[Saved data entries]
---*---

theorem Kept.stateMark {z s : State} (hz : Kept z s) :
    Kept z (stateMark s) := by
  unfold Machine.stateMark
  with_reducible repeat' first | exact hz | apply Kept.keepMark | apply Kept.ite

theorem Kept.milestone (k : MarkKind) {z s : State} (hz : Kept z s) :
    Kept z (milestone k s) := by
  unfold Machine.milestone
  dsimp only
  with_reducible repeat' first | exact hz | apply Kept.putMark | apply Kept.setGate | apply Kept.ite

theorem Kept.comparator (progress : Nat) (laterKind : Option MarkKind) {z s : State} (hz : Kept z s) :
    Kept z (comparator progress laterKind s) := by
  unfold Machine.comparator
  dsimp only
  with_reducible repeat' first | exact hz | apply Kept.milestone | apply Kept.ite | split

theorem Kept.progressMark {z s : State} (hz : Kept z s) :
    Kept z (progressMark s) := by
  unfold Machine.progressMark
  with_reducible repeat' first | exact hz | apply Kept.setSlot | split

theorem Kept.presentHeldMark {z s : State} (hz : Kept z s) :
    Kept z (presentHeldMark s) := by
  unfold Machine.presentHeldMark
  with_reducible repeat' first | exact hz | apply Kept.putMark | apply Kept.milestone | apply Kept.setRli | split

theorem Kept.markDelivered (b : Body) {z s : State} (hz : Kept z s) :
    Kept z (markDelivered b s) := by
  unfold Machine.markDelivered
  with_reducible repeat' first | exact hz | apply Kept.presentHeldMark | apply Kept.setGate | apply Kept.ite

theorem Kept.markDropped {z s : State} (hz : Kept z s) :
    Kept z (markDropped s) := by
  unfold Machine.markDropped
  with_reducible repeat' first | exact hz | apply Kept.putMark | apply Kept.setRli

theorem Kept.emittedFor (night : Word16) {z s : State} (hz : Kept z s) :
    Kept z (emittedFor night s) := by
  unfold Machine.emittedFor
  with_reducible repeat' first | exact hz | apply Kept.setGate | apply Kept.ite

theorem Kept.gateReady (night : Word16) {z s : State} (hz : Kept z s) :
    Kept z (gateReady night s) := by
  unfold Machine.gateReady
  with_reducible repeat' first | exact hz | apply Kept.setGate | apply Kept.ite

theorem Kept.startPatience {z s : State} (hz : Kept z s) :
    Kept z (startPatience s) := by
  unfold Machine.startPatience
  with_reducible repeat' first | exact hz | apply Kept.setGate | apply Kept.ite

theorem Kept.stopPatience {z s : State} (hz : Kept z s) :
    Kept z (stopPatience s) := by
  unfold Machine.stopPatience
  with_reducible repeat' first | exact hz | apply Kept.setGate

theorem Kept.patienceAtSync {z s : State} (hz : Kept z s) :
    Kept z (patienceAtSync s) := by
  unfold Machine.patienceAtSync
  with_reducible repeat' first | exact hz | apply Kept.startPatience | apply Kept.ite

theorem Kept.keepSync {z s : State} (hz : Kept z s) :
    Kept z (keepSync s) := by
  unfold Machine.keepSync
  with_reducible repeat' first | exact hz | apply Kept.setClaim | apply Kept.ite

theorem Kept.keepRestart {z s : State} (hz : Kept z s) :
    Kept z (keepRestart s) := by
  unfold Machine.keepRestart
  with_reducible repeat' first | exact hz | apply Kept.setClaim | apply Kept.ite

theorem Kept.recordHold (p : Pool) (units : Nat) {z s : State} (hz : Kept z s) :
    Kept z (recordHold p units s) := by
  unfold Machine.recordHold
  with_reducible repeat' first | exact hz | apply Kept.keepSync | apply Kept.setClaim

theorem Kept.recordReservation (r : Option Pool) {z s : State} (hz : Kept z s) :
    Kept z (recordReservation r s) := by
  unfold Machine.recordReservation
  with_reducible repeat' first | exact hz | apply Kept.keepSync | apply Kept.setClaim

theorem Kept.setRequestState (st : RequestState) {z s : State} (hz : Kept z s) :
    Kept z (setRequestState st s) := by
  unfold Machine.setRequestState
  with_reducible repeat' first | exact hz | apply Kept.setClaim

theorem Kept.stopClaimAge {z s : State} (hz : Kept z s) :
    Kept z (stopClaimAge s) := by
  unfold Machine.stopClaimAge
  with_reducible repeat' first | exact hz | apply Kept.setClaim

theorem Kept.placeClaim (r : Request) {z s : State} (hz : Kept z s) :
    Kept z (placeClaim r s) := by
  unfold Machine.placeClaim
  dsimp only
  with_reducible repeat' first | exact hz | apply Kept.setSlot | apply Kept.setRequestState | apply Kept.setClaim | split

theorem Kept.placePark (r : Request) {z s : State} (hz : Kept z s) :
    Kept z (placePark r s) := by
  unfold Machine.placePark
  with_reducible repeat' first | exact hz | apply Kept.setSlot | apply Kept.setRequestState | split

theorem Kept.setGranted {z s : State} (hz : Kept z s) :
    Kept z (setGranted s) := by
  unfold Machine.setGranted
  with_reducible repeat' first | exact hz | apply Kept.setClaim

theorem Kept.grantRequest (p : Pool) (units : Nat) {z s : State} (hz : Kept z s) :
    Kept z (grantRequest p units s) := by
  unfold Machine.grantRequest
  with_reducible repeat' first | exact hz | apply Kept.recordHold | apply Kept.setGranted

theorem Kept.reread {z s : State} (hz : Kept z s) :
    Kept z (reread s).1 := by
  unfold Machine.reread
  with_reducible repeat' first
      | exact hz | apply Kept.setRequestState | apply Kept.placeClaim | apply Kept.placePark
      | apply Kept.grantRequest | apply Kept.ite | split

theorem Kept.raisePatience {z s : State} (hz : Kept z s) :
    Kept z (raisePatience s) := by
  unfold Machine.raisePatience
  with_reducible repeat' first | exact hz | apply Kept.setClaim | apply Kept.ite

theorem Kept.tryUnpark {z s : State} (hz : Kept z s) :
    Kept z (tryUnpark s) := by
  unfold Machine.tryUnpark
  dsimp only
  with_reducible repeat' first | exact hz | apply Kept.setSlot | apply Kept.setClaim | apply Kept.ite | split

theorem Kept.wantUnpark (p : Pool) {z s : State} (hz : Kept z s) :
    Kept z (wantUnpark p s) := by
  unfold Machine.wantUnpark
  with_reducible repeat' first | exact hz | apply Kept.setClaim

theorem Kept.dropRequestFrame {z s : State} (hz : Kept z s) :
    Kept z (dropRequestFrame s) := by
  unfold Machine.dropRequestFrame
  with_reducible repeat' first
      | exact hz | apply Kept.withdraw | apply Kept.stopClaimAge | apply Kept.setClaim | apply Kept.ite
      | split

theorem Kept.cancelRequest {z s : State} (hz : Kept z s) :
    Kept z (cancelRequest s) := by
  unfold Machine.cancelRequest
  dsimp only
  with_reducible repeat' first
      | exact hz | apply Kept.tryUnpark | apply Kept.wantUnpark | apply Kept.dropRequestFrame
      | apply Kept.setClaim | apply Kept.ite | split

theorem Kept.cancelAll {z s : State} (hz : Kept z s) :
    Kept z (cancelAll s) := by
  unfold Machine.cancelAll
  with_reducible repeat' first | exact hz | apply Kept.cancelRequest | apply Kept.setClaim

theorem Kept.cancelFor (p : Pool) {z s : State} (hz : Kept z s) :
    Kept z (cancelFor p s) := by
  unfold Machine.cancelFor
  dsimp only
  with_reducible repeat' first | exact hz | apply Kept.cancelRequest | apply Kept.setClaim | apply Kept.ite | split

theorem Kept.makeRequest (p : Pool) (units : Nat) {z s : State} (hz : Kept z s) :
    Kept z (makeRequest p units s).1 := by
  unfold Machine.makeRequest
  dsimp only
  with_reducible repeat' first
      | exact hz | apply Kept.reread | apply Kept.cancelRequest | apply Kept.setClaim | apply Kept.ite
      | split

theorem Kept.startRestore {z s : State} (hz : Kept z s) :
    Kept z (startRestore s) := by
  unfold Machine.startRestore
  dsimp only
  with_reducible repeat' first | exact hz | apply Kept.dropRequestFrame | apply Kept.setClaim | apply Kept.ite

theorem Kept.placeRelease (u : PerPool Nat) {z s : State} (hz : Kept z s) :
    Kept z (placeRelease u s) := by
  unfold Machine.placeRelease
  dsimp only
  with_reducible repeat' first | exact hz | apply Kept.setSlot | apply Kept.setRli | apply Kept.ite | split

---*---

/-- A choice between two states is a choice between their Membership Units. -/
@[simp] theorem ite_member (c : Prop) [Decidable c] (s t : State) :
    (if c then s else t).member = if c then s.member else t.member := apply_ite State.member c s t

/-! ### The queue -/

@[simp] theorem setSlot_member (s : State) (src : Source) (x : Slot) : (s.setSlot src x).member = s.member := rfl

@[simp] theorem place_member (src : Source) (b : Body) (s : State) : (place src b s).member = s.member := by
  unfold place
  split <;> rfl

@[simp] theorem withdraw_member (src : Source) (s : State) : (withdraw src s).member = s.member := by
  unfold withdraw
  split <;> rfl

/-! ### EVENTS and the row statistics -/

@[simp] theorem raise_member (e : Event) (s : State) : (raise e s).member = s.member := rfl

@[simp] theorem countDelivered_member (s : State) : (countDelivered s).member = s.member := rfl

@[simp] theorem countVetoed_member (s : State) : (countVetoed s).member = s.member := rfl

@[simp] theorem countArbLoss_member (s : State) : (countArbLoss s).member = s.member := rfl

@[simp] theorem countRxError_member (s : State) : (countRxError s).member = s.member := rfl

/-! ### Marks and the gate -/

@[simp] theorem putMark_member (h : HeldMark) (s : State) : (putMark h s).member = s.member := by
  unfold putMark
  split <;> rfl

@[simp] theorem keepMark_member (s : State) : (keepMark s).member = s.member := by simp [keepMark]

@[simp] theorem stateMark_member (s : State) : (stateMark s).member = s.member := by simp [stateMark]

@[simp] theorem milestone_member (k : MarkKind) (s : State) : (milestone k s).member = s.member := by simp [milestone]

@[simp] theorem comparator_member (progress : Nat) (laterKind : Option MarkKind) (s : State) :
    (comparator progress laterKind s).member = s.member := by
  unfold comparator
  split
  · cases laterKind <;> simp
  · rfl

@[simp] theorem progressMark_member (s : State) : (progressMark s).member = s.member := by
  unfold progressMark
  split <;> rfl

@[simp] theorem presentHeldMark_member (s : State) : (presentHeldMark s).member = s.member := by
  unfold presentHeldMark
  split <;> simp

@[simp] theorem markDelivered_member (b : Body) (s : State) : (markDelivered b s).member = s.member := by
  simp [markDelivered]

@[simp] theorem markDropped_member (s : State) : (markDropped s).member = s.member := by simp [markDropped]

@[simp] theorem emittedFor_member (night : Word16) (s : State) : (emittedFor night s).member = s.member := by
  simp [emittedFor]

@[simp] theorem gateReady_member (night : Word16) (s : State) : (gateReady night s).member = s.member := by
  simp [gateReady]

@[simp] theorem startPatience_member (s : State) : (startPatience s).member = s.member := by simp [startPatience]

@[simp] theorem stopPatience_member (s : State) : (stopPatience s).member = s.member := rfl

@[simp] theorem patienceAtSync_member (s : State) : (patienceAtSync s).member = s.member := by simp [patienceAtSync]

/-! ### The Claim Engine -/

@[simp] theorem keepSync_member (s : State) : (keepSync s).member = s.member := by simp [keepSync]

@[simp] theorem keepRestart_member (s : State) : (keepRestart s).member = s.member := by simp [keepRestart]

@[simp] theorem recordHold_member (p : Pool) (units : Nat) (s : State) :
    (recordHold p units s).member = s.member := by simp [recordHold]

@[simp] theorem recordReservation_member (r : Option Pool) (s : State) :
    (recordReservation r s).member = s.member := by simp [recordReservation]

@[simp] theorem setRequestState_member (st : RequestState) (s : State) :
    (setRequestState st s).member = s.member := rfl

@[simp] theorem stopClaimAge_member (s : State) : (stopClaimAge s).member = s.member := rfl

---*---

_Try it_
When the line with "Kept z (raisePatience s) := by" is reached in the data above, begin copying, and stop after the line with "unfold Machine.cancelAll"; copy each line exactly, both ends included.

_Exercise result_
    Kept z (raisePatience s) := by
  unfold Machine.raisePatience
  with_reducible repeat' first | exact hz | apply Kept.setClaim | apply Kept.ite

theorem Kept.tryUnpark {z s : State} (hz : Kept z s) :
    Kept z (tryUnpark s) := by
  unfold Machine.tryUnpark
  dsimp only
  with_reducible repeat' first | exact hz | apply Kept.setSlot | apply Kept.setClaim | apply Kept.ite | split

theorem Kept.wantUnpark (p : Pool) {z s : State} (hz : Kept z s) :
    Kept z (wantUnpark p s) := by
  unfold Machine.wantUnpark
  with_reducible repeat' first | exact hz | apply Kept.setClaim

theorem Kept.dropRequestFrame {z s : State} (hz : Kept z s) :
    Kept z (dropRequestFrame s) := by
  unfold Machine.dropRequestFrame
  with_reducible repeat' first
      | exact hz | apply Kept.withdraw | apply Kept.stopClaimAge | apply Kept.setClaim | apply Kept.ite
      | split

theorem Kept.cancelRequest {z s : State} (hz : Kept z s) :
    Kept z (cancelRequest s) := by
  unfold Machine.cancelRequest
  dsimp only
  with_reducible repeat' first
      | exact hz | apply Kept.tryUnpark | apply Kept.wantUnpark | apply Kept.dropRequestFrame
      | apply Kept.setClaim | apply Kept.ite | split

theorem Kept.cancelAll {z s : State} (hz : Kept z s) :
    Kept z (cancelAll s) := by
  unfold Machine.cancelAll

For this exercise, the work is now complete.